theorem State.portDisable_keep {κ : Prop} {σ τ : State} (hστ : Keep κ σ τ) (n : Nat) :
    Keep κ σ (State.portDisable τ n) := by
  unfold State.portDisable
  repeat' (first | with_reducible assumption | with_reducible apply State.linkLeave_keep | with_reducible apply Keep.foldl | split | intro _ _ _ | intro _ _ | intro _)

theorem State.portAccept_keep {κ : Prop} {σ τ : State} (hστ : Keep κ σ τ) (n : Nat) :
    Keep κ σ (State.portAccept τ n) := by
  unfold State.portAccept
  repeat' (first | with_reducible assumption | with_reducible apply State.pumpAll_keep | with_reducible apply State.modLink_keep | with_reducible apply Keep.foldl | split | intro _ _ _ | intro _ _ | intro _ | with_reducible refine Keep.of ?_)

theorem State.portWrite_keep {κ : Prop} {σ τ : State} (hστ : Keep κ σ τ) (n : Nat) (v : Nat) :
    Keep κ σ (State.portWrite τ n v) := by
  unfold State.portWrite
  repeat' (first | with_reducible assumption | with_reducible apply State.portAccept_keep | with_reducible apply State.portDisable_keep | with_reducible apply State.portEnable_keep | with_reducible apply State.installerWrite_keep | with_reducible apply State.setRaw_keep | split | intro _ _ _ | intro _ _ | intro _)

theorem execPortEnable_keep {κ : Prop} {σ τ : State} (hστ : Keep κ σ τ) (n : PortId) (v : W64) :
    KeepRes κ σ (execPortEnable n v τ) := by
  unfold execPortEnable
  repeat' (first | with_reducible assumption | with_reducible apply State.portWrite_keep | with_reducible apply State.settleHost_keep | with_reducible apply KeepRes.next)

theorem execPortDisable_keep {κ : Prop} {σ τ : State} (hστ : Keep κ σ τ) (n : PortId) :
    KeepRes κ σ (execPortDisable n τ) := by
  unfold execPortDisable
  repeat' (first | with_reducible assumption | with_reducible apply State.portWrite_keep | with_reducible apply State.settleHost_keep | with_reducible apply KeepRes.next)

theorem execAccept_keep {κ : Prop} {σ τ : State} (hστ : Keep κ σ τ) (n : PortId) :
    KeepRes κ σ (execAccept n τ) := by
  unfold execAccept
  repeat' (first | with_reducible assumption | with_reducible apply State.portWrite_keep | with_reducible apply State.settleHost_keep | with_reducible apply KeepRes.next)

theorem State.sendIdent_keep {κ : Prop} {σ τ : State} (hστ : Keep κ σ τ) (i : Nat) :
    Keep κ σ (State.sendIdent τ i) := by
  unfold State.sendIdent
  repeat' (first | with_reducible assumption | with_reducible apply State.control_keep)

theorem execLinkTrained_keep {κ : Prop} {σ τ : State} (hστ : Keep κ σ τ) (i : LinkId) (full : Bool) :
    KeepRes κ σ (execLinkTrained i full τ) := by
  unfold execLinkTrained
  repeat' (first | with_reducible assumption | with_reducible apply State.sendIdent_keep | with_reducible apply State.reviewDegraded_keep | with_reducible apply State.replaceEvent_keep | with_reducible apply State.modLink_keep | with_reducible apply KeepRes.next | split | intro _ _ _ | intro _ _ | intro _ | with_reducible refine Keep.of ?_)

theorem execLinkTrainTimeout_keep {κ : Prop} {σ τ : State} (hστ : Keep κ σ τ) (i : LinkId) :
    KeepRes κ σ (execLinkTrainTimeout i τ) := by
  unfold execLinkTrainTimeout
  repeat' (first | with_reducible assumption | with_reducible apply State.linkFault_keep | with_reducible apply State.modLink_keep | with_reducible apply KeepRes.next | split | intro _ _ _ | intro _ _ | intro _ | with_reducible refine Keep.of ?_)

theorem execIdentTimeout_keep {κ : Prop} {σ τ : State} (hστ : Keep κ σ τ) (i : LinkId) :
    KeepRes κ σ (execIdentTimeout i τ) := by
  unfold execIdentTimeout
  repeat' (first | with_reducible assumption | with_reducible apply State.sendIdent_keep | with_reducible apply KeepRes.next | split)

theorem execLossOfSignal_keep {κ : Prop} {σ τ : State} (hστ : Keep κ σ τ) (i : LinkId) :
    KeepRes κ σ (execLossOfSignal i τ) := by
  unfold execLossOfSignal
  repeat' (first | with_reducible assumption | with_reducible apply State.linkFault_keep | with_reducible apply State.linkLeave_keep | with_reducible apply KeepRes.next | split)

theorem State.linkFail_keep {κ : Prop} {σ τ : State} (hστ : Keep κ σ τ) (i : Nat) (reason : Nat) :
    Keep κ σ (State.linkFail τ i reason) := by
  unfold State.linkFail
  repeat' (first | with_reducible assumption | with_reducible apply State.linkFault_keep | with_reducible apply State.linkLeave_keep | split | dsimp only)

theorem execLaneErrorRatioCheck_keep {κ : Prop} {σ τ : State} (hστ : Keep κ σ τ) (i : LinkId) :
    KeepRes κ σ (execLaneErrorRatioCheck i τ) := by
  unfold execLaneErrorRatioCheck
  repeat' (first | with_reducible assumption | with_reducible apply State.linkLeave_keep | with_reducible apply State.modLink_keep | with_reducible apply KeepRes.next | split | intro _ _ _ | intro _ _ | intro _ | with_reducible refine Keep.of ?_)

theorem State.reported_keep {κ : Prop} {σ τ : State} (hστ : Keep κ σ τ) (n : Nat) :
    Keep κ σ (State.reported τ n) := by
  unfold State.reported
  repeat' (first | with_reducible assumption | with_reducible apply State.modLink_keep | with_reducible apply Keep.foldl | intro _ _ _ | intro _ _ | intro _ | with_reducible refine Keep.of ?_)

theorem State.wiringMismatch_keep {κ : Prop} {σ τ : State} (hστ : Keep κ σ τ) (n : Nat) :
    Keep κ σ (State.wiringMismatch τ n) := by
  unfold State.wiringMismatch
  repeat' (first | with_reducible assumption | with_reducible apply State.reported_keep | with_reducible apply State.postEvent_keep | with_reducible apply Keep.foldl | intro _ _ _ | intro _ _ | intro _)

theorem State.wiringSwap_keep {κ : Prop} {σ τ : State} (hστ : Keep κ σ τ) (a : Nat) (b : Nat) (sa : Nat × Nat × Nat) (sb : Nat × Nat × Nat) :
    Keep κ σ (State.wiringSwap τ a b sa sb) := by
  unfold State.wiringSwap
  repeat' (first | with_reducible assumption | with_reducible apply State.reported_keep | with_reducible apply State.postEvent_keep)
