-- ==== Sys2Proof/Laws/KeepModule.lean ====
section
/-! SUPPORT. `Keep` of security, firmware, resets, power and the module: one lemma for each operation and meaning. -/

namespace Sys2Proof.Machine

set_option Elab.async false
set_option linter.all false

/-! ### Security -/

theorem State.secCmd_keep {κ : Prop} {σ τ : State} (hστ : Keep κ σ τ) (op : Nat) (bad : Bool) {d : SecDone}
    (hd : ∀ u, Keep κ σ u → Keep κ σ (d.act u)) : Keep κ σ (τ.secCmd op bad d) := by
  unfold State.secCmd
  extract_lets d' s1 s2
  have h1 : Keep κ σ s1 := by
    subst s1 d'
    split
    · exact State.audit_keep hστ _
    · split
      · exact State.audit_keep hστ _
      · exact hd _ (State.audit_keep hστ _)
  have h2 : Keep κ σ s2 := State.hostWrite_keep h1 _ _ _
  apply State.setRaw_keep
  exact Keep.of h2 ⟨rfl, rfl, rfl⟩ ⟨rfl, rfl⟩ rfl ⟨rfl, rfl, rfl, rfl⟩ rfl

theorem State.modSec_keep {κ : Prop} {σ τ : State} (hστ : Keep κ σ τ) (f : Security → Security)
    (hf : ∀ x, (f x).installer = x.installer ∧ (f x).operators = x.operators ∧ (f x).book = x.book) : Keep κ σ (τ.modSec f) :=
  Keep.of hστ ⟨rfl, rfl, rfl⟩ ⟨rfl, rfl⟩ rfl ⟨(hf _).1, (hf _).2.1, by rw [(hf _).2.2], by rw [(hf _).2.2]⟩ rfl

theorem State.countSigned_keep {κ : Prop} {σ τ : State} (hστ : Keep κ σ τ)  :
    Keep κ σ (State.countSigned τ) := by
  unfold State.countSigned
  repeat' (first | with_reducible assumption | with_reducible apply State.modSec_keep | with_reducible apply Edit.count_keep | exact fun _ => ⟨rfl, rfl, rfl⟩ | intro _ _ _ | intro _ _ | intro _ | with_reducible refine Keep.of ?_)

theorem execId_keep {κ : Prop} {σ τ : State} (hστ : Keep κ σ τ) (bad : Bool) :
    KeepRes κ σ (execId bad τ) := by
  unfold execId
  repeat' (first | with_reducible assumption | with_reducible apply State.secCmd_keep | with_reducible apply Edit.count_keep | with_reducible apply State.accept_keep | with_reducible apply State.settleHost_keep | with_reducible apply KeepRes.next | dsimp only [SecDone.accept, SecDone.refuse] | exact fun _ h => h)

theorem State.setOperator_keep {κ : Prop} {σ τ : State} (hk : ¬ κ) (hστ : Keep κ σ τ) (p : Nat) (k : Option Key) : Keep κ σ (τ.setOperator p k) :=
  Keep.ofTabs hστ ⟨rfl, rfl, rfl⟩ id id id id (by simp) (fun h => absurd h hk) ⟨Nat.le_refl _, Nat.le_refl _⟩ (fun _ => Nat.le_refl _)

theorem State.enroll_keep {κ : Prop} {σ τ : State} (hστ : Keep κ σ τ) (hk : ¬ κ) (slot scheme : Nat) (key sig : List Byte) :
    ∀ u, Keep κ σ u → Keep κ σ ((τ.enroll slot scheme key sig).act u) := by
  intro u hu
  unfold State.enroll
  repeat' (first | with_reducible assumption | split | with_reducible apply State.countSigned_keep | exact Keep.ofTabs (by assumption) ⟨rfl, rfl, rfl⟩ id id id id (by simp [State.modSec]) (fun h => absurd h hk) ⟨Nat.le_refl _, Nat.le_refl _⟩ (fun _ => Nat.le_refl _) | with_reducible refine State.setOperator_keep hk ?_ _ _ | exact fun _ => ⟨rfl, rfl, rfl⟩ | (dsimp only [SecDone.refuse, SecDone.accept, id]) | dsimp only)
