/-! ### modNet -/

@[simp] theorem State.modNet_pending (s : State) (f : Net → Net) : (s.modNet f).pending = s.pending := rfl
@[simp] theorem State.modNet_free (s : State) (f : Net → Net) : (s.modNet f).free = s.free := rfl
@[simp] theorem State.modNet_serial (s : State) (f : Net → Net) : (s.modNet f).serial = s.serial := rfl
@[simp] theorem State.modNet_chip (s : State) (f : Net → Net) : (s.modNet f).chip = s.chip := rfl
@[simp] theorem State.modNet_stalls (s : State) (f : Net → Net) : (s.modNet f).stalls = s.stalls := rfl
@[simp] theorem State.modNet_tokens (s : State) (f : Net → Net) : (s.modNet f).tokens = s.tokens := rfl
@[simp] theorem State.modNet_tokReqs (s : State) (f : Net → Net) : (s.modNet f).tokReqs = s.tokReqs := rfl
@[simp] theorem State.modNet_bays (s : State) (f : Net → Net) : (s.modNet f).bays = s.bays := rfl
@[simp] theorem State.modNet_rewrites (s : State) (f : Net → Net) : (s.modNet f).rewrites = s.rewrites := rfl
@[simp] theorem State.modNet_mem (s : State) (f : Net → Net) : (s.modNet f).mem = s.mem := rfl
@[simp] theorem State.modNet_regs (s : State) (f : Net → Net) : (s.modNet f).regs = s.regs := rfl
@[simp] theorem State.modNet_fe (s : State) (f : Net → Net) : (s.modNet f).fe = s.fe := rfl
@[simp] theorem State.modNet_dbk (s : State) (f : Net → Net) : (s.modNet f).dbk = s.dbk := rfl
@[simp] theorem State.modNet_flt (s : State) (f : Net → Net) : (s.modNet f).flt = s.flt := rfl
@[simp] theorem State.modNet_rcl (s : State) (f : Net → Net) : (s.modNet f).rcl = s.rcl := rfl
@[simp] theorem State.modNet_msi (s : State) (f : Net → Net) : (s.modNet f).msi = s.msi := rfl
@[simp] theorem State.modNet_clk (s : State) (f : Net → Net) : (s.modNet f).clk = s.clk := rfl
@[simp] theorem State.modNet_health (s : State) (f : Net → Net) : (s.modNet f).health = s.health := rfl
@[simp] theorem State.modNet_crst (s : State) (f : Net → Net) : (s.modNet f).crst = s.crst := rfl
@[simp] theorem State.modNet_watch (s : State) (f : Net → Net) : (s.modNet f).watch = s.watch := rfl
@[simp] theorem State.modNet_pair (s : State) (f : Net → Net) : (s.modNet f).pair = s.pair := rfl
@[simp] theorem State.modNet_sec (s : State) (f : Net → Net) : (s.modNet f).sec = s.sec := rfl
@[simp] theorem State.modNet_fw (s : State) (f : Net → Net) : (s.modNet f).fw = s.fw := rfl
@[simp] theorem State.modNet_pw (s : State) (f : Net → Net) : (s.modNet f).pw = s.pw := rfl
@[simp] theorem State.modNet_md (s : State) (f : Net → Net) : (s.modNet f).md = s.md := rfl
@[simp] theorem State.modNet_hostAcc (s : State) (f : Net → Net) : (s.modNet f).hostAcc = s.hostAcc := rfl
@[simp] theorem State.modNet_srcLast (s : State) (f : Net → Net) : (s.modNet f).srcLast = s.srcLast := rfl
@[simp] theorem State.modNet_srcSeq (s : State) (f : Net → Net) : (s.modNet f).srcSeq = s.srcSeq := rfl
@[simp] theorem State.modNet_out (s : State) (f : Net → Net) : (s.modNet f).out = s.out := rfl

/-! ### modSec -/

@[simp] theorem State.modSec_pending (s : State) (f : Security → Security) : (s.modSec f).pending = s.pending := rfl
@[simp] theorem State.modSec_free (s : State) (f : Security → Security) : (s.modSec f).free = s.free := rfl
@[simp] theorem State.modSec_serial (s : State) (f : Security → Security) : (s.modSec f).serial = s.serial := rfl
@[simp] theorem State.modSec_chip (s : State) (f : Security → Security) : (s.modSec f).chip = s.chip := rfl
@[simp] theorem State.modSec_stalls (s : State) (f : Security → Security) : (s.modSec f).stalls = s.stalls := rfl
@[simp] theorem State.modSec_tokens (s : State) (f : Security → Security) : (s.modSec f).tokens = s.tokens := rfl
@[simp] theorem State.modSec_tokReqs (s : State) (f : Security → Security) : (s.modSec f).tokReqs = s.tokReqs := rfl
@[simp] theorem State.modSec_bays (s : State) (f : Security → Security) : (s.modSec f).bays = s.bays := rfl
@[simp] theorem State.modSec_rewrites (s : State) (f : Security → Security) : (s.modSec f).rewrites = s.rewrites := rfl
@[simp] theorem State.modSec_mem (s : State) (f : Security → Security) : (s.modSec f).mem = s.mem := rfl
@[simp] theorem State.modSec_regs (s : State) (f : Security → Security) : (s.modSec f).regs = s.regs := rfl
@[simp] theorem State.modSec_fe (s : State) (f : Security → Security) : (s.modSec f).fe = s.fe := rfl
@[simp] theorem State.modSec_dbk (s : State) (f : Security → Security) : (s.modSec f).dbk = s.dbk := rfl
@[simp] theorem State.modSec_flt (s : State) (f : Security → Security) : (s.modSec f).flt = s.flt := rfl
@[simp] theorem State.modSec_rcl (s : State) (f : Security → Security) : (s.modSec f).rcl = s.rcl := rfl
@[simp] theorem State.modSec_msi (s : State) (f : Security → Security) : (s.modSec f).msi = s.msi := rfl
@[simp] theorem State.modSec_clk (s : State) (f : Security → Security) : (s.modSec f).clk = s.clk := rfl
@[simp] theorem State.modSec_net (s : State) (f : Security → Security) : (s.modSec f).net = s.net := rfl
@[simp] theorem State.modSec_health (s : State) (f : Security → Security) : (s.modSec f).health = s.health := rfl
@[simp] theorem State.modSec_crst (s : State) (f : Security → Security) : (s.modSec f).crst = s.crst := rfl
@[simp] theorem State.modSec_watch (s : State) (f : Security → Security) : (s.modSec f).watch = s.watch := rfl
@[simp] theorem State.modSec_pair (s : State) (f : Security → Security) : (s.modSec f).pair = s.pair := rfl
@[simp] theorem State.modSec_fw (s : State) (f : Security → Security) : (s.modSec f).fw = s.fw := rfl
@[simp] theorem State.modSec_pw (s : State) (f : Security → Security) : (s.modSec f).pw = s.pw := rfl
@[simp] theorem State.modSec_md (s : State) (f : Security → Security) : (s.modSec f).md = s.md := rfl
@[simp] theorem State.modSec_hostAcc (s : State) (f : Security → Security) : (s.modSec f).hostAcc = s.hostAcc := rfl
@[simp] theorem State.modSec_srcLast (s : State) (f : Security → Security) : (s.modSec f).srcLast = s.srcLast := rfl
@[simp] theorem State.modSec_srcSeq (s : State) (f : Security → Security) : (s.modSec f).srcSeq = s.srcSeq := rfl
@[simp] theorem State.modSec_out (s : State) (f : Security → Security) : (s.modSec f).out = s.out := rfl

/-! ### modFw -/

@[simp] theorem State.modFw_pending (s : State) (f : Firmware → Firmware) : (s.modFw f).pending = s.pending := rfl
@[simp] theorem State.modFw_free (s : State) (f : Firmware → Firmware) : (s.modFw f).free = s.free := rfl
@[simp] theorem State.modFw_serial (s : State) (f : Firmware → Firmware) : (s.modFw f).serial = s.serial := rfl
@[simp] theorem State.modFw_chip (s : State) (f : Firmware → Firmware) : (s.modFw f).chip = s.chip := rfl
@[simp] theorem State.modFw_stalls (s : State) (f : Firmware → Firmware) : (s.modFw f).stalls = s.stalls := rfl
@[simp] theorem State.modFw_tokens (s : State) (f : Firmware → Firmware) : (s.modFw f).tokens = s.tokens := rfl
@[simp] theorem State.modFw_tokReqs (s : State) (f : Firmware → Firmware) : (s.modFw f).tokReqs = s.tokReqs := rfl
@[simp] theorem State.modFw_bays (s : State) (f : Firmware → Firmware) : (s.modFw f).bays = s.bays := rfl
@[simp] theorem State.modFw_rewrites (s : State) (f : Firmware → Firmware) : (s.modFw f).rewrites = s.rewrites := rfl
@[simp] theorem State.modFw_mem (s : State) (f : Firmware → Firmware) : (s.modFw f).mem = s.mem := rfl
@[simp] theorem State.modFw_regs (s : State) (f : Firmware → Firmware) : (s.modFw f).regs = s.regs := rfl
@[simp] theorem State.modFw_fe (s : State) (f : Firmware → Firmware) : (s.modFw f).fe = s.fe := rfl
@[simp] theorem State.modFw_dbk (s : State) (f : Firmware → Firmware) : (s.modFw f).dbk = s.dbk := rfl
@[simp] theorem State.modFw_flt (s : State) (f : Firmware → Firmware) : (s.modFw f).flt = s.flt := rfl
@[simp] theorem State.modFw_rcl (s : State) (f : Firmware → Firmware) : (s.modFw f).rcl = s.rcl := rfl
@[simp] theorem State.modFw_msi (s : State) (f : Firmware → Firmware) : (s.modFw f).msi = s.msi := rfl
@[simp] theorem State.modFw_clk (s : State) (f : Firmware → Firmware) : (s.modFw f).clk = s.clk := rfl
@[simp] theorem State.modFw_net (s : State) (f : Firmware → Firmware) : (s.modFw f).net = s.net := rfl
@[simp] theorem State.modFw_health (s : State) (f : Firmware → Firmware) : (s.modFw f).health = s.health := rfl
@[simp] theorem State.modFw_crst (s : State) (f : Firmware → Firmware) : (s.modFw f).crst = s.crst := rfl
@[simp] theorem State.modFw_watch (s : State) (f : Firmware → Firmware) : (s.modFw f).watch = s.watch := rfl
@[simp] theorem State.modFw_pair (s : State) (f : Firmware → Firmware) : (s.modFw f).pair = s.pair := rfl
@[simp] theorem State.modFw_sec (s : State) (f : Firmware → Firmware) : (s.modFw f).sec = s.sec := rfl
@[simp] theorem State.modFw_pw (s : State) (f : Firmware → Firmware) : (s.modFw f).pw = s.pw := rfl
@[simp] theorem State.modFw_md (s : State) (f : Firmware → Firmware) : (s.modFw f).md = s.md := rfl
@[simp] theorem State.modFw_hostAcc (s : State) (f : Firmware → Firmware) : (s.modFw f).hostAcc = s.hostAcc := rfl
@[simp] theorem State.modFw_srcLast (s : State) (f : Firmware → Firmware) : (s.modFw f).srcLast = s.srcLast := rfl
@[simp] theorem State.modFw_srcSeq (s : State) (f : Firmware → Firmware) : (s.modFw f).srcSeq = s.srcSeq := rfl
@[simp] theorem State.modFw_out (s : State) (f : Firmware → Firmware) : (s.modFw f).out = s.out := rfl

■ ■ ■

» Problem to solve
For the listing above, identify each line bearing "Edit".

» The answer
  repeat' (first | with_reducible assumption | with_reducible apply State.modSec_keep | with_reducible apply Edit.count_keep | exact fun _ => ⟨rfl, rfl, rfl⟩ | intro _ _ _ | intro _ _ | intro _ | with_reducible refine Keep.of ?_)
  repeat' (first | with_reducible assumption | with_reducible apply State.secCmd_keep | with_reducible apply Edit.count_keep | with_reducible apply State.accept_keep | with_reducible apply State.settleHost_keep | with_reducible apply KeepRes.next | dsimp only [SecDone.accept, SecDone.refuse] | exact fun _ h => h)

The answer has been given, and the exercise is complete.